*** Block opens ***
-- ==== Sys2Proof/Laws/State.lean ====
section
/-! SUPPORT. One lemma per field per update of the state. -/

namespace Sys2Proof.Machine

/-! ## the environment's part of a step: `State.tick` -/

@[simp] theorem State.tick_params (s : State) : s.tick.params = s.params := rfl
@[simp] theorem State.tick_seq (s : State) : s.tick.seq = s.seq := rfl
@[simp] theorem State.tick_op (s : State) : s.tick.op = s.op := rfl
@[simp] theorem State.tick_curAddr (s : State) : s.tick.curAddr = s.curAddr := rfl
@[simp] theorem State.tick_remaining (s : State) : s.tick.remaining = s.remaining := rfl
@[simp] theorem State.tick_chunk (s : State) : s.tick.chunk = s.chunk := rfl
@[simp] theorem State.tick_srShadow (s : State) : s.tick.srShadow = s.srShadow := rfl
@[simp] theorem State.tick_btSelect (s : State) : s.tick.btSelect = s.btSelect := rfl
@[simp] theorem State.tick_pollCnt (s : State) : s.tick.pollCnt = s.pollCnt := rfl
@[simp] theorem State.tick_timeoutErr (s : State) : s.tick.timeoutErr = s.timeoutErr := rfl
@[simp] theorem State.tick_outstanding (s : State) : s.tick.outstanding = s.outstanding := rfl
@[simp] theorem State.tick_frame (s : State) : s.tick.frame = s.frame := rfl
@[simp] theorem State.tick_chip (s : State) : s.tick.chip = { s.chip with wip := s.chip.wip && !s.finishes } := rfl
@[simp] theorem State.tick_rst (s : State) : s.tick.rst = s.rst := rfl
@[simp] theorem State.tick_requests (s : State) : s.tick.requests = s.requests := rfl
@[simp] theorem State.tick_wdata (s : State) : s.tick.wdata = s.wdata := rfl
@[simp] theorem State.tick_transport (s : State) : s.tick.transport = s.transport := rfl
@[simp] theorem State.tick_pace (s : State) : s.tick.pace = s.pace := rfl
@[simp] theorem State.tick_draw (s : State) : s.tick.draw = s.draw + 1 := rfl
@[simp] theorem State.tick_events (s : State) : s.tick.events = s.events := rfl

/-! ## an event is seen: `State.observe` -/

@[simp] theorem State.observe_params (s : State) (e : Event) : (s.observe e).params = s.params := rfl
@[simp] theorem State.observe_seq (s : State) (e : Event) : (s.observe e).seq = s.seq := rfl
@[simp] theorem State.observe_op (s : State) (e : Event) : (s.observe e).op = s.op := rfl
@[simp] theorem State.observe_curAddr (s : State) (e : Event) : (s.observe e).curAddr = s.curAddr := rfl
@[simp] theorem State.observe_remaining (s : State) (e : Event) : (s.observe e).remaining = s.remaining := rfl
@[simp] theorem State.observe_chunk (s : State) (e : Event) : (s.observe e).chunk = s.chunk := rfl
@[simp] theorem State.observe_srShadow (s : State) (e : Event) : (s.observe e).srShadow = s.srShadow := rfl
@[simp] theorem State.observe_btSelect (s : State) (e : Event) : (s.observe e).btSelect = s.btSelect := rfl
@[simp] theorem State.observe_pollCnt (s : State) (e : Event) : (s.observe e).pollCnt = s.pollCnt := rfl
@[simp] theorem State.observe_timeoutErr (s : State) (e : Event) : (s.observe e).timeoutErr = s.timeoutErr := rfl
@[simp] theorem State.observe_outstanding (s : State) (e : Event) : (s.observe e).outstanding = s.outstanding := rfl
@[simp] theorem State.observe_frame (s : State) (e : Event) : (s.observe e).frame = s.frame := rfl
@[simp] theorem State.observe_chip (s : State) (e : Event) : (s.observe e).chip = s.chip := rfl
@[simp] theorem State.observe_rst (s : State) (e : Event) : (s.observe e).rst = s.rst := rfl
@[simp] theorem State.observe_requests (s : State) (e : Event) : (s.observe e).requests = s.requests := rfl
@[simp] theorem State.observe_wdata (s : State) (e : Event) : (s.observe e).wdata = s.wdata := rfl
@[simp] theorem State.observe_transport (s : State) (e : Event) : (s.observe e).transport = s.transport := rfl
@[simp] theorem State.observe_pace (s : State) (e : Event) : (s.observe e).pace = s.pace := rfl
@[simp] theorem State.observe_draw (s : State) (e : Event) : (s.observe e).draw = s.draw := rfl
@[simp] theorem State.observe_events (s : State) (e : Event) : (s.observe e).events = s.events ++ [e] := rfl

/-! ## the sequencer moves: `State.goTo` -/

@[simp] theorem State.goTo_params (s : State) (q : Seq) : (s.goTo q).params = s.params := rfl
@[simp] theorem State.goTo_seq (s : State) (q : Seq) : (s.goTo q).seq = q := rfl
@[simp] theorem State.goTo_op (s : State) (q : Seq) : (s.goTo q).op = s.op := rfl
@[simp] theorem State.goTo_curAddr (s : State) (q : Seq) : (s.goTo q).curAddr = s.curAddr := rfl
@[simp] theorem State.goTo_remaining (s : State) (q : Seq) : (s.goTo q).remaining = s.remaining := rfl
@[simp] theorem State.goTo_chunk (s : State) (q : Seq) : (s.goTo q).chunk = s.chunk := rfl
@[simp] theorem State.goTo_srShadow (s : State) (q : Seq) : (s.goTo q).srShadow = s.srShadow := rfl
@[simp] theorem State.goTo_btSelect (s : State) (q : Seq) : (s.goTo q).btSelect = s.btSelect := rfl
@[simp] theorem State.goTo_pollCnt (s : State) (q : Seq) : (s.goTo q).pollCnt = s.pollCnt := rfl
@[simp] theorem State.goTo_timeoutErr (s : State) (q : Seq) : (s.goTo q).timeoutErr = s.timeoutErr := rfl
@[simp] theorem State.goTo_outstanding (s : State) (q : Seq) : (s.goTo q).outstanding = s.outstanding := rfl
@[simp] theorem State.goTo_frame (s : State) (q : Seq) : (s.goTo q).frame = s.frame := rfl
@[simp] theorem State.goTo_chip (s : State) (q : Seq) : (s.goTo q).chip = s.chip := rfl
@[simp] theorem State.goTo_rst (s : State) (q : Seq) : (s.goTo q).rst = s.rst := rfl
@[simp] theorem State.goTo_requests (s : State) (q : Seq) : (s.goTo q).requests = s.requests := rfl
@[simp] theorem State.goTo_wdata (s : State) (q : Seq) : (s.goTo q).wdata = s.wdata := rfl
@[simp] theorem State.goTo_transport (s : State) (q : Seq) : (s.goTo q).transport = s.transport := rfl
@[simp] theorem State.goTo_pace (s : State) (q : Seq) : (s.goTo q).pace = s.pace := rfl
@[simp] theorem State.goTo_draw (s : State) (q : Seq) : (s.goTo q).draw = s.draw := rfl
@[simp] theorem State.goTo_events (s : State) (q : Seq) : (s.goTo q).events = s.events := rfl

/-! ## BusSelect(): `State.select` -/

@[simp] theorem State.select_params (s : State) : s.select.params = s.params := rfl
@[simp] theorem State.select_seq (s : State) : s.select.seq = s.seq := rfl
@[simp] theorem State.select_op (s : State) : s.select.op = s.op := rfl
@[simp] theorem State.select_curAddr (s : State) : s.select.curAddr = s.curAddr := rfl
@[simp] theorem State.select_remaining (s : State) : s.select.remaining = s.remaining := rfl
@[simp] theorem State.select_chunk (s : State) : s.select.chunk = s.chunk := rfl
@[simp] theorem State.select_srShadow (s : State) : s.select.srShadow = s.srShadow := rfl
@[simp] theorem State.select_btSelect (s : State) : s.select.btSelect = true := rfl
@[simp] theorem State.select_pollCnt (s : State) : s.select.pollCnt = s.pollCnt := rfl
@[simp] theorem State.select_timeoutErr (s : State) : s.select.timeoutErr = s.timeoutErr := rfl
@[simp] theorem State.select_outstanding (s : State) : s.select.outstanding = s.outstanding := rfl
@[simp] theorem State.select_frame (s : State) : s.select.frame = [] := rfl
@[simp] theorem State.select_chip (s : State) : s.select.chip = s.chip := rfl
@[simp] theorem State.select_rst (s : State) : s.select.rst = s.rst := rfl
@[simp] theorem State.select_requests (s : State) : s.select.requests = s.requests := rfl
@[simp] theorem State.select_wdata (s : State) : s.select.wdata = s.wdata := rfl
@[simp] theorem State.select_transport (s : State) : s.select.transport = s.transport := rfl
@[simp] theorem State.select_pace (s : State) : s.select.pace = s.pace := rfl
@[simp] theorem State.select_draw (s : State) : s.select.draw = s.draw := rfl
@[simp] theorem State.select_events (s : State) : s.select.events = s.events ++ [.sel] := rfl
*** Block closes ***
What is needed: The entries above hold a line with "s.tick.pace = s.pace := rfl" and a later line with "## an event". Write out exactly those lines and all lines between, nothing more.

Output for this exercise:
@[simp] theorem State.tick_pace (s : State) : s.tick.pace = s.pace := rfl
@[simp] theorem State.tick_draw (s : State) : s.tick.draw = s.draw + 1 := rfl
@[simp] theorem State.tick_events (s : State) : s.tick.events = s.events := rfl

/-! ## an event is seen: `State.observe` -/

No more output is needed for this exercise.